Corporate Service Providers Mode governs the multi-client service delivery workflow: onboarding new client entities, managing KYC files, tracking statutory obligations across jurisdictions, maintaining registered agent records, and generating compliance reports for each client. This mode must support high-volume, multi-entity operations without confusion between client data sets.
Equity Management Mode governs the capital structure dimension of entity management: shareholder registers, cap table administration, share transfer records, and equity-linked compliance events. Law firms and accounting practices advising on M&A, restructuring, or venture financing require this capability within the same platform — not as a separate, disconnected tool.

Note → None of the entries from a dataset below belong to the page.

/-! ### `Machine/LifeCycle` -/

@[simp] theorem pageOff_fuses (s : State) (p : Nat) : (s.pageOff p).fuses = s.fuses := by simp [pageOff]
@[simp] theorem dataOff_fuses (s : State) : (s.dataOff).fuses = s.fuses := by simp [dataOff]

@[simp] theorem lifeCommitted_fuses (s : State) : s.lifeCommitted.fuses = s.fuses := by
  simp only [lifeCommitted]
  generalize h2 : State.setFld _ Reg.MGMT_BOOT_STATUS_MODE _ = s2
  have hs2 : s2.fuses = s.fuses := by
    rw [← h2, setFld_fuses, setBit_fuses, senseFuses_fuses, fuses_mk, lifeFuses_mk, fuses_eta]
  generalize h3 : (if (decide (s2.lifeState = 3) && s2.chip.steps.contains 5) = true then s2.dataOff else s2) = s3
  have hs3 : s3.fuses = s.fuses := by
    rw [← h3]
    split <;> simp [hs2]
  split
  · rw [fatalEnter_fuses, closeAdmin_fuses, hs2]
  · split
    · rw [mainEval_fuses, stepDone_fuses, hs3]
    · exact hs3

@[simp] theorem intentNext_fuses (s : State) (cell : Nat) (ok : Bool) : (s.intentNext cell ok).fuses = s.fuses := by simp [intentNext]

@[simp] theorem commitNext_fuses (s : State) (cell : Nat) (retries : Nat) (ok : Bool) : (s.commitNext cell retries ok).fuses = s.fuses := by
  simp [commitNext]

@[simp] theorem coreReload_fuses (s : State) (c : Nat) : (s.coreReload c).fuses = s.fuses := by
  unfold coreReload
  split <;> simp

@[simp] theorem compsApply_fuses (s : State) : (s.compsApply).fuses = s.fuses := by
  unfold compsApply
  split
  · simp
  · refine foldl_fuses (fun t a => ?_) _ _
    split <;> simp

@[simp] theorem reloadStep_fuses (s : State) : (s.reloadStep).fuses = s.fuses := by
  unfold reloadStep
  split
  · simp
  · split <;> simp

/-! ### `Machine/Repl` -/

@[simp] theorem cycleSkip_fuses (s : State) (r : Rel) : (s.cycleSkip r).fuses = s.fuses := by simp [cycleSkip]

@[simp] theorem cycleStart_fuses (s : State) (k : Nat) : (s.cycleStart k).fuses = s.fuses := by
  unfold cycleStart
  split
  · simp
  · split
    · simp
    · split
      · split
        · simp
        · split
          next x8 t9 h10 => simp [fuses_of_snapBegin h10]
          · simp
      · split
        · simp
        · split
          next x8 t9 h10 => simp [fuses_of_snapBegin h10]
          · simp

@[simp] theorem cycleBegin_fuses (s : State) (k : Nat) (r : Rel) : (s.cycleBegin k r).fuses = s.fuses := by simp [cycleBegin]

@[simp] theorem offerNext_fuses (k n : Nat) (s : State) : (offerNext k n s).fuses = s.fuses := by
  induction n generalizing s with
  | zero => rfl
  | succ n ih =>
    unfold offerNext
    split
    · rfl
    · split
      · rfl
      · simp only
        split <;> simp [ih]

@[simp] theorem cycleCommit_fuses (s : State) (k : Nat) (r : Rel) : (s.cycleCommit k r).fuses = s.fuses := by simp [cycleCommit]

@[simp] theorem cyclePump_fuses (s : State) (k : Nat) (r : Rel) : (s.cyclePump k r).fuses = s.fuses := by
  simp only [cyclePump]
  (repeat' split) <;> simp

@[simp] theorem grainSend_fuses (s : State) (k : Nat) (r : Rel) (dicts : List Nat) (l : List (Nat × Nat × OfferEnt)) :
    (s.grainSend k r dicts l).fuses = s.fuses := by
  simp [grainSend]

@[simp] theorem needIn_fuses (s : State) (k : Nat) (r : Rel) (offer : Nat) (needed : List Bool) (dicts : List Nat) :
    (s.needIn k r offer needed dicts).fuses = s.fuses := by
  unfold needIn
  split <;> simp

@[simp] theorem checkFail_fuses (s : State) (k : Nat) (r : Rel) (entry : Nat) : (s.checkFail k r entry).fuses = s.fuses := by
  simp only [checkFail]
  split <;> simp

@[simp] theorem cycleDone_fuses (s : State) (k : Nat) (r : Rel) : (s.cycleDone k r).fuses = s.fuses := by
  unfold cycleDone
  split <;> simp

@[simp] theorem baseConfirm_fuses (s : State) (k : Nat) (r : Rel) (cycle : Nat) : (s.baseConfirm k r cycle).fuses = s.fuses := by
  unfold baseConfirm
  split <;> simp

@[simp] theorem ackIn_fuses (s : State) (k : Nat) (r : Rel) (cycle : Nat) (status : Nat) (entry : Nat) :
    (s.ackIn k r cycle status entry).fuses = s.fuses := by
  unfold ackIn
  split <;> simp

@[simp] theorem stagingDrop_fuses (s : State) (k : Nat) : (s.stagingDrop k).fuses = s.fuses := by
  unfold stagingDrop
  split
  · simp
  · split <;> simp

@[simp] theorem stagingBegin_fuses (s : State) (k : Nat) (cycle : Nat) : (s.stagingBegin k cycle).fuses = s.fuses := by
  simp only [stagingBegin]
  (repeat' split) <;> simp

@[simp] theorem stageWrite_fuses (s : State) (st : Nat) (deltas : List Delta) (forms : List Form) :
    (s.stageWrite st deltas forms).fuses = s.fuses := by
  unfold stageWrite
  split <;> simp

@[simp] theorem offerLook_fuses (tenant red : Nat) (a : State × List (Option Delta)) (e : OfferEnt) :
    (offerLook tenant red a e).1.fuses = a.1.fuses := by
  simp only [offerLook]
  (repeat' split) <;> simp

@[simp] theorem offerIn_fuses (s : State) (k c mseq cycle : Nat) (ents : List OfferEnt) :
    (s.offerIn k c mseq cycle ents).fuses = s.fuses := by
  simp only [offerIn]
  split
  · simp
  · split
    · split
      · simp
      · simp only [settle_fuses, rplSend_fuses, rplAck_fuses, bump_fuses, modRel_fuses, stageWrite_fuses]
        rw [fuses_foldl_fst fun b e => by simp]
        simp
    · simp

@[simp] theorem grainTake_fuses (k tenant : Nat) (a : State × List (Delta × Form) × List Nat) (e : GrainEnt) :
    (grainTake k tenant a e).1.fuses = a.1.fuses := by
  simp only [grainTake]
  split
  · rfl
  · split
    · rfl
    · simp
    · split
      · rfl
      · split
        · simp
        · split
          · simp
          next c s1 h =>
            have hs1 : s1.fuses = a.1.fuses := by simpa using fuses_of_reserveId h
            simp only [modRel_fuses, tcntAdd_fuses, bump_fuses]
            generalize hs2 : (if s1.holdsShard _ then _ else _ : State) = s2
            have h2 : s2.fuses = a.1.fuses := by
              rw [← hs2]
              split <;> simp [hs1]
            split <;> simp [h2]
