/-- The role of the account behind a Redfish request (15 R395, R396). -/
inductive Role where
  | administrator | operator | readOnly
  deriving DecidableEq, Repr

/-- A Redfish request that has no row of its own (15 R395). `setClock` writes the Manager's DateTime, in ms since 1970. -/
inductive RedfishReq where
  | get (r : Resource)
  | subscribe (id : Nat)
  | unsubscribe (id : Nat)
  | setClock (ms : Nat) (role : Role)
  | unsupported
  deriving DecidableEq, Repr

/-- The image an UpdateService push or PLDM firmware update carries (15 R396). -/
inductive ImageKind where
  | ndevas | steward
  deriving DecidableEq, Repr

/-- A PLDM request on a sideband segment (15 R398). -/
inductive PldmReq where
  | sensorReading (sensor : Nat) | getPdr | fruData | firmwareUpdate (kind : ImageKind) (image : Nat) | unsupported
  deriving DecidableEq, Repr

/-- A PCIe configuration request (02 R47, 03 R63, R71). -/
inductive CfgReq where
  | read (off : Nat)
  | write (off : Nat) (v : Word32)
  | msixControl (enable functionMask : Bool)
  /-- The ASPM L1 enable of the link control register. -/
  | aspmControl (l1 : Bool)
  deriving DecidableEq, Repr

/-- A fatal host-link error (16 R410). -/
inductive LinkFatal where
  | dlProtocol | surpriseDown | flowControl
  deriving DecidableEq, Repr

/-- Why the Ndevas restarts (15 R394, NDEVAS_START). -/
inductive RestartCause where
  | watchdog | firmwareUpdate
  deriving DecidableEq, Repr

Platforms like Diligent Entities prioritise governance workflows for a single organisation. They do not natively accommodate the provider-client architecture that defines how a TCSP, registered agent, or corporate secretarial firm actually works. Switching to a platform that offers both modes within a single enterprise-grade environment eliminates the fragmentation that forces practitioners to maintain parallel systems.
Security Architecture: Where Enterprise-Grade Means Something Specific
For any firm handling sensitive beneficial ownership data, director records, and client constitutional documents, security is not a feature — it is a baseline requirement.
Purpose-built compliance platforms for TCSPs must deliver bank-grade security as a structural commitment, not a marketing claim. 256-bit AES encryption, a full immutable audit trail, and multi-cloud redundancy across providers like AWS, Azure, and Cloudflare represent the minimum viable security architecture for any firm operating under Hong Kong's TCSP licensing regime or equivalent regulatory frameworks globally.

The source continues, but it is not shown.